§ **Work order**:
Below this sentence is a listing; return exactly its lines from the one with "k && t.awaitsAck)" to the one with "def Issue.rename (i", both kept, and nothing more.

[Extracted entries — start]

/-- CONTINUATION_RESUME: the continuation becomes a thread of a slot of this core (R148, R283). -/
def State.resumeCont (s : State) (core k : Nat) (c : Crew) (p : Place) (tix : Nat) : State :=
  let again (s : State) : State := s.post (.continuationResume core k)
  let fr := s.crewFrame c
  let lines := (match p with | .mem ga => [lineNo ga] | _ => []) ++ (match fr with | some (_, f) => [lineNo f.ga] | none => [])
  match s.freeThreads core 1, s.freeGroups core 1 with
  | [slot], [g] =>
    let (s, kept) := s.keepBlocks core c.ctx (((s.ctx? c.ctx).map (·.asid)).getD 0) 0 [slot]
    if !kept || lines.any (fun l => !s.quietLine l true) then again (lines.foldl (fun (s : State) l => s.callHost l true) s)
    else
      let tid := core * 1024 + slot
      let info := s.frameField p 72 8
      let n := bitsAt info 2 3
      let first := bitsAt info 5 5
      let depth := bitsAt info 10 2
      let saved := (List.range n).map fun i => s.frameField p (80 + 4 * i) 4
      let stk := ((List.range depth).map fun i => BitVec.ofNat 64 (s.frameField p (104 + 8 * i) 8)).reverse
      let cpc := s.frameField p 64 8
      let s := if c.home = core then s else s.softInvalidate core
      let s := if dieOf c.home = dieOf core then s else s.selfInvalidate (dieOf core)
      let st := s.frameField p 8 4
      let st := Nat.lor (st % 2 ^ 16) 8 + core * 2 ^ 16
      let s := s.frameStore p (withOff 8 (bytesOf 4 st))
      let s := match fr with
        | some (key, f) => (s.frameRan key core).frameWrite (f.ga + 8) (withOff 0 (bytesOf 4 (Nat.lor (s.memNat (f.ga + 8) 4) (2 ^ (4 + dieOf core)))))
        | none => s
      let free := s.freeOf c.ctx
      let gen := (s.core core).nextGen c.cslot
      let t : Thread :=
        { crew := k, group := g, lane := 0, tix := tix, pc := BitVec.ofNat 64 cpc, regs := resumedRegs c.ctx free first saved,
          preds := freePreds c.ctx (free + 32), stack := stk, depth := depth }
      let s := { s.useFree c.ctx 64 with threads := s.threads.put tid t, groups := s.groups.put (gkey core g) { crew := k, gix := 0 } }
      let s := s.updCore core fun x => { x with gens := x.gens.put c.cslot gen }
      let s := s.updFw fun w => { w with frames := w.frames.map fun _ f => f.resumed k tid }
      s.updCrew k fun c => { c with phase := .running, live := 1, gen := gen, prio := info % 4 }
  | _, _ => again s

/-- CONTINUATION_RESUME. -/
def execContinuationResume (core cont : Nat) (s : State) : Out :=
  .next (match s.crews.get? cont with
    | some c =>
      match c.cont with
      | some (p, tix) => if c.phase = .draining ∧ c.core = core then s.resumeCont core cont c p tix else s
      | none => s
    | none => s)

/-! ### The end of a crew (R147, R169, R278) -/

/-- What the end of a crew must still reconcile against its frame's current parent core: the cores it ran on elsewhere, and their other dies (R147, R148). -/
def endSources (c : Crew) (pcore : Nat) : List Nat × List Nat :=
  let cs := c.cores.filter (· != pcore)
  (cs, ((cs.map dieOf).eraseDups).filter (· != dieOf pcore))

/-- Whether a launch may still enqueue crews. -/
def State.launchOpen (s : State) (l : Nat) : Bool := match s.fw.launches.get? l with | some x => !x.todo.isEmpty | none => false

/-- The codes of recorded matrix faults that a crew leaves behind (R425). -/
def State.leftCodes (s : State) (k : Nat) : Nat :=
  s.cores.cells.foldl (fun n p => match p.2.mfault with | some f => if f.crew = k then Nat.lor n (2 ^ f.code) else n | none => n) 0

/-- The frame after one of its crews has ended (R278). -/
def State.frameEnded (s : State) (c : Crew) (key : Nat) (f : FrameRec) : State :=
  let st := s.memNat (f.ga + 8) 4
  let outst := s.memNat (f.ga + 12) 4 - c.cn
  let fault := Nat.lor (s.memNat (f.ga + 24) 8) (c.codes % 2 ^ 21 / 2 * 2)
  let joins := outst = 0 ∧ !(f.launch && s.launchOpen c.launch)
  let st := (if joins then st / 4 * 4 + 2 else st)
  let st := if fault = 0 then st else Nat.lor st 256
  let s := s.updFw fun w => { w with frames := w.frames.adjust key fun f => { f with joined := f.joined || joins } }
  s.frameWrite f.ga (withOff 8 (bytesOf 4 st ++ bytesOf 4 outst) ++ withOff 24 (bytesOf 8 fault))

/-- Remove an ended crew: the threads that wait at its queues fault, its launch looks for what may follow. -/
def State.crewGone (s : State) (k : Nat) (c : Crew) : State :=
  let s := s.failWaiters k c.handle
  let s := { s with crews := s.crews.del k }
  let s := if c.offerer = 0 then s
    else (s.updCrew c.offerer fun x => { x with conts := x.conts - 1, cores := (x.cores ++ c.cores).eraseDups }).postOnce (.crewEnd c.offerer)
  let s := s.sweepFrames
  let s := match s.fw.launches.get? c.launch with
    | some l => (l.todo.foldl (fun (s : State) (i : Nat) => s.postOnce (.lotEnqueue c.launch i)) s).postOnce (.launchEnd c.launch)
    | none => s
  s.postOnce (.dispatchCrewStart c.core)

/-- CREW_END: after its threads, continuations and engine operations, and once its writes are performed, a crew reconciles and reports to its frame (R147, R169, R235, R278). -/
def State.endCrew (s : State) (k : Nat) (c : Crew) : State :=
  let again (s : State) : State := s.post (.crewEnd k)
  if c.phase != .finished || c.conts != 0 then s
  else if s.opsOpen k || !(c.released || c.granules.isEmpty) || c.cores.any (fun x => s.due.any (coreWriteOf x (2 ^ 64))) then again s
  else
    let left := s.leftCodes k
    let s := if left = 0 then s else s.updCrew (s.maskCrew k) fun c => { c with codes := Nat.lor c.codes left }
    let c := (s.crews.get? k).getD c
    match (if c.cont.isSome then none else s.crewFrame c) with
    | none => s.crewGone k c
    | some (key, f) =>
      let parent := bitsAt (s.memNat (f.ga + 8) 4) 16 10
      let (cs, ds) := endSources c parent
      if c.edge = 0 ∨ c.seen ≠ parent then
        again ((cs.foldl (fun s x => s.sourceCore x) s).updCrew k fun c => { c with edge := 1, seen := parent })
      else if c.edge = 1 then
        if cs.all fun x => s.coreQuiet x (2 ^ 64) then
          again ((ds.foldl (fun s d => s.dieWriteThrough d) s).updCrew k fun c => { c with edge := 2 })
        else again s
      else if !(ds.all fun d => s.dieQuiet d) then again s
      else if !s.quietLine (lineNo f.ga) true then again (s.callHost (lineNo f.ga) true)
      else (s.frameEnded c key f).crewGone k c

[Extracted entries — finish]
[Extracted entries — start]

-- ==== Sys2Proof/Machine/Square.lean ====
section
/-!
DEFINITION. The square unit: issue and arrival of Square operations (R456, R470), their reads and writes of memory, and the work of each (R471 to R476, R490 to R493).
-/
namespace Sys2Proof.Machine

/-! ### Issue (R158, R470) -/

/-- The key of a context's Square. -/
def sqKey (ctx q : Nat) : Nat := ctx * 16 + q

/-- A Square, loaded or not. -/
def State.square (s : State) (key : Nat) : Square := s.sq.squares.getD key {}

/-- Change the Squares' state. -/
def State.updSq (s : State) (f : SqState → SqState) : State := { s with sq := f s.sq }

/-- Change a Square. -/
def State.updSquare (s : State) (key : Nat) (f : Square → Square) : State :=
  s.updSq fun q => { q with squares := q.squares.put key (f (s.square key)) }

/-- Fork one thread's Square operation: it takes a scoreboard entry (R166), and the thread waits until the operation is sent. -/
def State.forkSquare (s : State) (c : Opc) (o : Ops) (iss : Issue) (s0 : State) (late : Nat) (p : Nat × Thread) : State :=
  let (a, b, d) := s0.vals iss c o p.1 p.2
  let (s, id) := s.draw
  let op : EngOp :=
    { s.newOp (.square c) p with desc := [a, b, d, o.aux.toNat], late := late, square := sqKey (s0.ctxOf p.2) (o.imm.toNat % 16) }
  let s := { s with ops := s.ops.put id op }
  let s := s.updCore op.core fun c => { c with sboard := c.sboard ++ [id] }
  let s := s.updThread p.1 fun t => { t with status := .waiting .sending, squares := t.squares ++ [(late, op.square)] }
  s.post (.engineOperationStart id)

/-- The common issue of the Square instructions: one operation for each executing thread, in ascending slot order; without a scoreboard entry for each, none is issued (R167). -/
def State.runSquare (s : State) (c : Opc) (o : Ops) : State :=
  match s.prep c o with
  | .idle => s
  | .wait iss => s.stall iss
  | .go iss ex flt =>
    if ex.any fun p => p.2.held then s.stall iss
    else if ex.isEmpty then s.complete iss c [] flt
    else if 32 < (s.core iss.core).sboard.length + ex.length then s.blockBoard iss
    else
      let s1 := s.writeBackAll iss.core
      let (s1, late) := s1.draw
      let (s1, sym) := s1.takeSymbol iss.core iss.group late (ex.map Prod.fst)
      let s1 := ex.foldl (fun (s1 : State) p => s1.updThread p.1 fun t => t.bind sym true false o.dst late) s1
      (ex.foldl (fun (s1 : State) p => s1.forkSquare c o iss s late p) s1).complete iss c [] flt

[Extracted entries — finish]
[Extracted entries — start]

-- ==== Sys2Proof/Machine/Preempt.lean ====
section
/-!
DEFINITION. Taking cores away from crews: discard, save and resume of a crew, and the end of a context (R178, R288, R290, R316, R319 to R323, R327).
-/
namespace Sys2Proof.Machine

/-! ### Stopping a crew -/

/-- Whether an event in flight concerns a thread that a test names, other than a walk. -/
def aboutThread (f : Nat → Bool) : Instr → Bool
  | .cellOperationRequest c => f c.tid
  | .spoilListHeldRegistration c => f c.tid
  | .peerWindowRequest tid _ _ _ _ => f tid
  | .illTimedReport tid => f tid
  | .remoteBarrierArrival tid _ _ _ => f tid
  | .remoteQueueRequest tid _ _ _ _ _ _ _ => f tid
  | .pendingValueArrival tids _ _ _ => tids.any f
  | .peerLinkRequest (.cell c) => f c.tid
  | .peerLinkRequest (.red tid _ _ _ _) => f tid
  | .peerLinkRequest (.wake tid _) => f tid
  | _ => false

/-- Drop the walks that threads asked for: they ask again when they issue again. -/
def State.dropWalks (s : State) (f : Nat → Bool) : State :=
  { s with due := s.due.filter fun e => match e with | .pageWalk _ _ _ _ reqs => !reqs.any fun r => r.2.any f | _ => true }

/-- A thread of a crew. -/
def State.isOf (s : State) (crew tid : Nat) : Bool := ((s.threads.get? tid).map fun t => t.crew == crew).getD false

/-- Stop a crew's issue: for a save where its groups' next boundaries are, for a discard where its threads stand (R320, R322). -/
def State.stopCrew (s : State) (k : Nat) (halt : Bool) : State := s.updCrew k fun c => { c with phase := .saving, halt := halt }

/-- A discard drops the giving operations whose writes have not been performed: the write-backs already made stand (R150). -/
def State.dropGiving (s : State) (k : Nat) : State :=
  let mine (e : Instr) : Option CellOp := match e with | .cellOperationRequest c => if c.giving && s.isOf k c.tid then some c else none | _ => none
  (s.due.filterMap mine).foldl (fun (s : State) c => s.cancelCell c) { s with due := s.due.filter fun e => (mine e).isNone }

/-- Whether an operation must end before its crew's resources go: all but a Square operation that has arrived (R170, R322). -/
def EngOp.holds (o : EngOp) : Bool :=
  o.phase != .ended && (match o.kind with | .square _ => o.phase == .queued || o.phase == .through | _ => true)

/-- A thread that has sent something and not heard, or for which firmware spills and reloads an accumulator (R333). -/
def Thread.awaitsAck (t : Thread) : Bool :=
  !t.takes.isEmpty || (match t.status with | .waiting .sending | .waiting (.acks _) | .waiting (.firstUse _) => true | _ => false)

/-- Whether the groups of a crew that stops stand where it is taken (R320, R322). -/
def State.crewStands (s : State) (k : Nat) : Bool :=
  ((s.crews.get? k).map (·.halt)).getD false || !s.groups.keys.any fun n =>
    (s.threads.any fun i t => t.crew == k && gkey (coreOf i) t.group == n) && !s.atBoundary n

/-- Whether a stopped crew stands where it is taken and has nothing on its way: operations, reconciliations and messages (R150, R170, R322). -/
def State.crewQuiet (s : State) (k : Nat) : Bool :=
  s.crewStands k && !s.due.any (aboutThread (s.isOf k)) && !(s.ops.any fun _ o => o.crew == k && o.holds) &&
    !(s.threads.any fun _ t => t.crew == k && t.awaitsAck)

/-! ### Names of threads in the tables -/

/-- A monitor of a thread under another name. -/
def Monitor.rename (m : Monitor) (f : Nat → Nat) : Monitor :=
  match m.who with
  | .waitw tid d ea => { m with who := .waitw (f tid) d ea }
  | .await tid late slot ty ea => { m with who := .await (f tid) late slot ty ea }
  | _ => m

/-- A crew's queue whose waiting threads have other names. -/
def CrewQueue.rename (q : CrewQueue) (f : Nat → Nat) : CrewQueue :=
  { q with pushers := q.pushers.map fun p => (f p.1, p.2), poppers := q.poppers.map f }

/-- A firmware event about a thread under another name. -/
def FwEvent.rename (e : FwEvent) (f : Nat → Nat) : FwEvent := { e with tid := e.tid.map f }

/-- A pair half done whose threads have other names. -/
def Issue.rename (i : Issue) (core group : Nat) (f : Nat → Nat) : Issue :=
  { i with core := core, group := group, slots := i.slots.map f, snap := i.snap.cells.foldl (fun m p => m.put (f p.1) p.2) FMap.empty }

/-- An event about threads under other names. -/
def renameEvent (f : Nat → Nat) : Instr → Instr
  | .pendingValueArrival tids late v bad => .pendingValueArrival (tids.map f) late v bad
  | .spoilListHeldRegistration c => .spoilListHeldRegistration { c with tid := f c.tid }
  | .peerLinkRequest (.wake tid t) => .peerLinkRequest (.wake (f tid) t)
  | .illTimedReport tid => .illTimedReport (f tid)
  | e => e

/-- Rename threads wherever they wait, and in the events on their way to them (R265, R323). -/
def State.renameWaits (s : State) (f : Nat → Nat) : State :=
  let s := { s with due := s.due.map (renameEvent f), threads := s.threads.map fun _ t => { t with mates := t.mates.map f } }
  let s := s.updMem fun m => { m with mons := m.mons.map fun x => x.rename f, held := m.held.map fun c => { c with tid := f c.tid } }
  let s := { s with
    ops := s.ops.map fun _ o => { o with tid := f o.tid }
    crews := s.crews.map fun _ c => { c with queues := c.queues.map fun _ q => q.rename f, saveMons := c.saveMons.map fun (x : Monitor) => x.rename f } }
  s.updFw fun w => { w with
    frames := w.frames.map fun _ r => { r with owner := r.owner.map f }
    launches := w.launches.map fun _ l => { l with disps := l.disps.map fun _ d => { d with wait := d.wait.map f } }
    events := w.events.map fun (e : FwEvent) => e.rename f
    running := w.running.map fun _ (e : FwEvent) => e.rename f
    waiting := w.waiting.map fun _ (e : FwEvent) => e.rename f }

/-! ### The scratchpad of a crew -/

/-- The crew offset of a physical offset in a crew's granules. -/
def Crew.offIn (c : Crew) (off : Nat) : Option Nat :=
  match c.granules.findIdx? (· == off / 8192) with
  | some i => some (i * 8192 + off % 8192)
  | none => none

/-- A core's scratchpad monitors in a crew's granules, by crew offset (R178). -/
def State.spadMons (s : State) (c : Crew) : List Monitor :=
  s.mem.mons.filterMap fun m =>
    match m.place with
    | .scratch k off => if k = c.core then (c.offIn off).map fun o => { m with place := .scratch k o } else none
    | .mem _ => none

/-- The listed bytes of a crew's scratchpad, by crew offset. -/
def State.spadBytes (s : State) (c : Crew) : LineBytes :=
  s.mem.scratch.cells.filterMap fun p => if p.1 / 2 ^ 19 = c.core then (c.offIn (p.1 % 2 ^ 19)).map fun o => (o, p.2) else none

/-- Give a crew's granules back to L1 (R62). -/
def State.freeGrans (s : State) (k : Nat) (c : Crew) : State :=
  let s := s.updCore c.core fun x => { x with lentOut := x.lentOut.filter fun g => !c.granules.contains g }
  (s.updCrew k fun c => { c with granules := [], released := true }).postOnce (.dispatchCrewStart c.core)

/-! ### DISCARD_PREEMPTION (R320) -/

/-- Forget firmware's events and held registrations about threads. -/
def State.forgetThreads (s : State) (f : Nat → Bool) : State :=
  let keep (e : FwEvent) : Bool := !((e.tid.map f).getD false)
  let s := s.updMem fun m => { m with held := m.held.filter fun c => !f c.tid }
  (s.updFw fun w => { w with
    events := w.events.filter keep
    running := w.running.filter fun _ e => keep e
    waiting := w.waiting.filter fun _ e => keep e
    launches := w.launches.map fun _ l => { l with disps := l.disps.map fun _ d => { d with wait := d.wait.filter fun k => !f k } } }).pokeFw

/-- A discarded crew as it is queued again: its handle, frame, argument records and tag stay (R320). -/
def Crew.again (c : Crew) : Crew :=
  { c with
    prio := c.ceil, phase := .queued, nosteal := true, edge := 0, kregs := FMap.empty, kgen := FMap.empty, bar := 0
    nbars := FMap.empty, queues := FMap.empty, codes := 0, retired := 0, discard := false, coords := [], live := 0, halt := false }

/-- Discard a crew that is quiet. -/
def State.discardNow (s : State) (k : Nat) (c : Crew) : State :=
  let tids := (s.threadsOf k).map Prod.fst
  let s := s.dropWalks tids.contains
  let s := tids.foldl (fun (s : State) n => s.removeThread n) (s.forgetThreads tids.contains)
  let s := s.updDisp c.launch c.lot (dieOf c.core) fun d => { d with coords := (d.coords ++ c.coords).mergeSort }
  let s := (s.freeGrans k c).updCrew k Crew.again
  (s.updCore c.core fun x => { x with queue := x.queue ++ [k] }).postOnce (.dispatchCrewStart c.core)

[Extracted entries — finish]

§ **Solution to this problem**:
    !(s.threads.any fun _ t => t.crew == k && t.awaitsAck)

/-! ### Names of threads in the tables -/

/-- A monitor of a thread under another name. -/
def Monitor.rename (m : Monitor) (f : Nat → Nat) : Monitor :=
  match m.who with
  | .waitw tid d ea => { m with who := .waitw (f tid) d ea }
  | .await tid late slot ty ea => { m with who := .await (f tid) late slot ty ea }
  | _ => m

/-- A crew's queue whose waiting threads have other names. -/
def CrewQueue.rename (q : CrewQueue) (f : Nat → Nat) : CrewQueue :=
  { q with pushers := q.pushers.map fun p => (f p.1, p.2), poppers := q.poppers.map f }

/-- A firmware event about a thread under another name. -/
def FwEvent.rename (e : FwEvent) (f : Nat → Nat) : FwEvent := { e with tid := e.tid.map f }

/-- A pair half done whose threads have other names. -/
def Issue.rename (i : Issue) (core group : Nat) (f : Nat → Nat) : Issue :=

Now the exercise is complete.